-- ==== Sys2Proof/Certificates/Slice0/Obligations.lean ====
section
/-! DEFINITION. The obligations: what the provers are to prove. -/



open Sys2Proof Sys2Proof.Machine

/-- An accepted MORTAR_SET in range and not below twice the longest course stages its change in the egress units; MORTAR_GET replies with the settings and status; DIGEST_RUN in range, with no run under way and 50 µs ahead, opens the run. -/
def Obligations.MortarCommandsComplete : Prop :=
    (∀ (r : Req) (s : State), accepted opMortarSet r s = true →
      okMortarSet r = true →
      2 * longestCourse s (changeInstant opMortarSet r s (us 50) false 1) ≤ r.w 4 * 1000 →
      stageFits opMortarSet r s (us 50) false 0 = true →
      exec (.mortarSet r) s = .next (stagedState opMortarSet r s (us 50) false [5] 0 [.mortar (r.w 4) (r.w 5)] []))
    ∧ (∀ (r : Req) (s : State), accepted opMortarGet r s = true →
      exec (.mortarGet r) s = .next (okReply opMortarGet r s (taken opMortarGet r s) ([word (taken opMortarGet r s).cfgNow.maxRes, word (taken opMortarGet r s).cfgNow.stallLimit, word s.fab.ringCount] ++ mask68Words (excludedNow (taken opMortarGet r s)) ++ [mortarStatus (taken opMortarGet r s)])))
    ∧ (∀ (r : Req) (s : State), accepted opDigestRun r s = true →
      okDigestRun r = true →
      s.fab.digest = none →
      r.t + us 50 ≤ r.applyAt (max s.now r.t) →
      exec (.digestRun r) s = .next (pendingReply opDigestRun r s ({ (taken opDigestRun r s) with fab := { (taken opDigestRun r s).fab with digest := some { a := r.applyAt (max s.now r.t), until_ := r.applyAt (max s.now r.t) + us (r.w 4), mask := r.mask68 5, jid := some s.host.nextJid } } }) ([])))

/-- Each SET in range and without a conflict stages its entry in the pipeline copies, VLAN_SET in the egress units too; each GET replies in the layout of its SET. -/
def Obligations.IngressCommandsComplete : Prop :=
    (∀ (r : Req) (s : State), accepted opIngressSet r s = true →
      okIngressSet r = true →
      stageFits opIngressSet r s (us 200) true 1 = true →
      exec (.ingressSet r) s = .next (stagedState opIngressSet r s (us 200) true copies5 1 [.ingress (r.f 4 0 7) (ingressOf r)] []))
    ∧ (∀ (r : Req) (s : State), accepted opIngressGet r s = true →
      r.only 4 0x7F = true →
      r.f 4 0 7 ≤ 67 →
      exec (.ingressGet r) s = .next (okReply opIngressGet r s (taken opIngressGet r s) (word (r.f 4 0 7) :: ((taken opIngressGet r s).cfgNow.ing (r.f 4 0 7)).words)))
    ∧ (∀ (r : Req) (s : State), accepted opVlanSet r s = true →
      okVlanSet r = true →
      stageFits opVlanSet r s (ms 5) true 1 = true →
      exec (.vlanSet r) s = .next (stagedState opVlanSet r s (ms 5) true allUnits 1 [.vlan (r.f 4 0 12) (vlanOf r)] []))
    ∧ (∀ (r : Req) (s : State), accepted opVlanGet r s = true →
      r.only 4 0xFFF = true →
      1 ≤ r.f 4 0 12 →
      r.f 4 0 12 ≤ 4094 →
      exec (.vlanGet r) s = .next (okReply opVlanGet r s (taken opVlanGet r s) (((taken opVlanGet r s).cfgNow.vlan (r.f 4 0 12)).words (r.f 4 0 12))))
    ∧ (∀ (r : Req) (s : State), accepted opStreamSet r s = true →
      okStreamSet r = true →
      (s.cfgsFrom (changeInstant opStreamSet r s (ms 5) true 1)).any (streamTwice (r.f 4 0 15) (streamFrom r)) = false →
      (s.cfgsFrom (changeInstant opStreamSet r s (ms 5) true 1)).any (streamCombos (r.f 4 0 15) (streamFrom r)) = false →
      stageFits opStreamSet r s (ms 5) true 1 = true →
      exec (.streamSet r) s = .next (stagedState opStreamSet r s (ms 5) true copies5 1 [.stream (r.f 4 0 15) (streamFrom r)] []))
    ∧ (∀ (r : Req) (s : State), accepted opStreamGet r s = true →
      r.only 4 0x7FFF = true →
      exec (.streamGet r) s = .next (okReply opStreamGet r s (taken opStreamGet r s) (Stream.words (r.f 4 0 15) ((taken opStreamGet r s).cfgNow.stream (r.f 4 0 15)))))
    ∧ (∀ (r : Req) (s : State), accepted opMeterSet r s = true →
      okMeterSet r = true →
      stageFits opMeterSet r s (ms 5) true 1 = true →
      exec (.meterSet r) s = .next (stagedState opMeterSet r s (ms 5) true copies5 1 [.meter (r.f 4 0 15) (meterOf r)] []))
    ∧ (∀ (r : Req) (s : State), accepted opMeterGet r s = true →
      r.only 4 0x7FFF = true →
      r.f 4 0 15 ≠ 0 →
      exec (.meterGet r) s = .next (okReply opMeterGet r s (taken opMeterGet r s) (((taken opMeterGet r s).cfgNow.meter (r.f 4 0 15)).words (r.f 4 0 15))))
    ∧ (∀ (r : Req) (s : State), accepted opWindowSet r s = true →
      okWindowSet r = true →
      stageFits opWindowSet r s (ms 5) true 1 = true →
      exec (.windowSet r) s = .next (stagedState opWindowSet r s (ms 5) true copies5 1 [.window (r.f 4 0 8) (windowOf r)] []))
    ∧ (∀ (r : Req) (s : State), accepted opRecoverySet r s = true →
      okRecoverySet r = true →
      (s.cfgsFrom (changeInstant opRecoverySet r s (ms 5) true 1)).any (recoveryClash (r.f 4 0 8) (recoveryOf r)) = false →
      stageFits opRecoverySet r s (ms 5) true 1 = true →
      exec (.recoverySet r) s = .next (stagedState opRecoverySet r s (ms 5) true copies5 1 [.recovery (r.f 4 0 8) (recoveryOf r)] []))
    ∧ (∀ (r : Req) (s : State), accepted opRecoveryGet r s = true →
      r.only 4 0xFF = true →
      r.f 4 0 8 ≠ 0 →
      exec (.recoveryGet r) s = .next (okReply opRecoveryGet r s (taken opRecoveryGet r s) (recoveryWords (taken opRecoveryGet r s) (r.f 4 0 8))))
    ∧ (∀ (r : Req) (s : State), accepted opRecoveryReset r s = true →
      r.only 4 0xFF = true →
      r.f 4 0 8 ≠ 0 →
      stageFits opRecoveryReset r s (us 200) true 1 = true →
      exec (.recoveryReset r) s = .next (stagedState opRecoveryReset r s (us 200) true copies5 1 [.recoveryReset (r.f 4 0 8)] []))

/-- Accepted L2 commands in range stage their entries, deletions, groups or unlocking; L2_GET replies with the entry found or with FOUND 0; the settings commands stage and return their settings. -/
def Obligations.L2CommandsComplete : Prop :=
    (∀ (r : Req) (s : State) (a : Instant) (p : Plan (Nat × Nat) L2Entry), accepted opL2Set r s = true → okL2Set r = true →
      a = changeInstant opL2Set r s (ms 5) true (l2Entries r).length →
      planAll Plan.addL2 (l2Entries r) (s.l2PlanAt a) = some p → txnFits s r.t a p.puts.length = true →
      exec (.l2Set r) s = .next (pendingReply opL2Set r s
        (((txnState opL2Set r s a p.puts.length p.l2Puts).stageMoves a p.l2Moves.reverse).afterL2Set (l2Entries r) a) []))
    ∧ (∀ (r : Req) (s : State) (ks : List (Nat × Nat)), accepted opL2Del r s = true → okL2Del r = true →
      ks = l2DelKeys r (s.cfgAt (changeInstant opL2Del r s (ms 5) true (l2DelIdx r).length)) →
      stageFits opL2Del r s (ms 5) true ks.length = true →
      exec (.l2Del r) s = .next (stagedState opL2Del r s (ms 5) true copies5 ks.length
        (ks.map fun k => .l2Del k.1 k.2) [word ks.length]))
    ∧ (∀ (r : Req) (s : State), accepted opL2Get r s = true →
      l2KeyOk r 4 = true →
      l2Where (taken opL2Get r s).cfgNow (r.f 4 0 12) (r.mac 5) = none →
      exec (.l2Get r) s = .next (okReply opL2Get r s (taken opL2Get r s) ([word (r.w 4), word (r.w 5), word (r.w 6), 0, 0])))
    ∧ (∀ (r : Req) (s : State), accepted opTableCfgSet r s = true →
      okTableCfgSet r = true →
      stageFits opTableCfgSet r s (ms 5) true 1 = true →
      exec (.tableCfgSet r) s = .next (stagedState opTableCfgSet r s (ms 5) true copies5 1 [.tableCfg (tableCfgOf r)] []))
    ∧ (∀ (r : Req) (s : State), accepted opTableCfgGet r s = true →
      exec (.tableCfgGet r) s = .next (okReply opTableCfgGet r s (taken opTableCfgGet r s) ([word (taken opTableCfgGet r s).cfgNow.tableCfg.ageTime, word ((taken opTableCfgGet r s).cfgNow.tableCfg.moveLimit * 65536 + (taken opTableCfgGet r s).cfgNow.tableCfg.moveWindow), word (taken opTableCfgGet r s).cfgNow.tableCfg.holdTime, word (taken opTableCfgGet r s).cfgNow.tableCfg.ffDebounce, word (taken opTableCfgGet r s).cfgNow.tableCfg.ffUpHold])))
    ∧ (∀ (r : Req) (s : State), accepted opL2PortSet r s = true →
      okL2PortSet r = true →
      stageFits opL2PortSet r s (ms 5) true 1 = true →
      exec (.l2PortSet r) s = .next (stagedState opL2PortSet r s (ms 5) true allUnits 1 [.l2port (r.f 4 0 7) (l2PortOf r)] []))
    ∧ (∀ (r : Req) (s : State), accepted opL2PortGet r s = true →
      r.only 4 0x7F = true →
      r.f 4 0 7 ≤ 67 →
      exec (.l2PortGet r) s = .next (okReply opL2PortGet r s (taken opL2PortGet r s) (((taken opL2PortGet r s).cfgNow.l2port (r.f 4 0 7)).words (r.f 4 0 7))))
    ∧ (∀ (r : Req) (s : State) (pos : Nat) (e : L2Entry), accepted opL2Get r s = true → l2KeyOk r 4 = true →
      l2Where (taken opL2Get r s).cfgNow (r.f 4 0 12) (r.mac 5) = some (pos, e) →
      exec (.l2Get r) s = .next (okReply opL2Get r s (taken opL2Get r s) (e.words ++
        [word (atBit true 31 + atBit e.locked 30 + min 0xFFFFF ((r.t - (s.l2Ctl e.vid e.mac).lastHit) / sec 1))])))
    ∧ (∀ (r : Req) (s : State) (a : Instant) (ws : List Nat), accepted opL2Flush r s = true → okL2Flush r = true →
      a = flushA ⟨r, s.host.nextJid, applyInstant opL2Flush r s⟩ s →
      ws = flushWords (flushSet (s.cfgAt a) (flushSelOf r)).length →
      (∀ g ∈ ws.zipIdx.drop 1, s.txnNear (a + us g.2) = false ∧ g.1 + s.wordsAt (a + us g.2) ≤ 64) →
      txnFits s r.t a (ws.headD 0) = true →
      exec (.l2Flush r) s = .next (pendingReply opL2Flush r s
        { txnState opL2Flush r s a (ws.headD 0) [.l2Flush (flushSelOf r)] with
          tab := { (txnState opL2Flush r s a (ws.headD 0) [.l2Flush (flushSelOf r)]).tab with
            flushes := s.tab.flushes ++ [{ jid := s.host.nextJid, a := a, k := 1, sel := flushSelOf r }] } } []))
    ∧ (∀ (r : Req) (s : State), accepted opL2Unlock r s = true → l2KeyOk r 4 = true →
      (l2Where (s.cfgAt (changeInstant opL2Unlock r s (ms 5) true 1)) (r.f 4 0 12) (r.mac 5)).isSome = true →
      stageFits opL2Unlock r s (ms 5) true 1 = true →
      exec (.l2Unlock r) s = .next (pendingReply opL2Unlock r s
        ((txnState opL2Unlock r s (changeInstant opL2Unlock r s (ms 5) true 1) 1
          [.l2Lock (r.f 4 0 12) (r.mac 5) false]).clearHolds [(r.f 4 0 12, r.mac 5)]) []))
    ∧ (∀ (r : Req) (s : State), accepted opL2Unlock r s = true → l2KeyOk r 4 = true →
      (l2Where (s.cfgAt (changeInstant opL2Unlock r s (ms 5) true 1)) (r.f 4 0 12) (r.mac 5)).isSome = false →
      stageFits opL2Unlock r s (ms 5) true 0 = true →
      exec (.l2Unlock r) s = .next (stagedState opL2Unlock r s (ms 5) true copies5 0 [] []))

+++

_Work required_
Search the entries for the word "Prop" and copy every line that holds it.

_Exercise result_
def Obligations.MortarCommandsComplete : Prop :=
def Obligations.IngressCommandsComplete : Prop :=
def Obligations.L2CommandsComplete : Prop :=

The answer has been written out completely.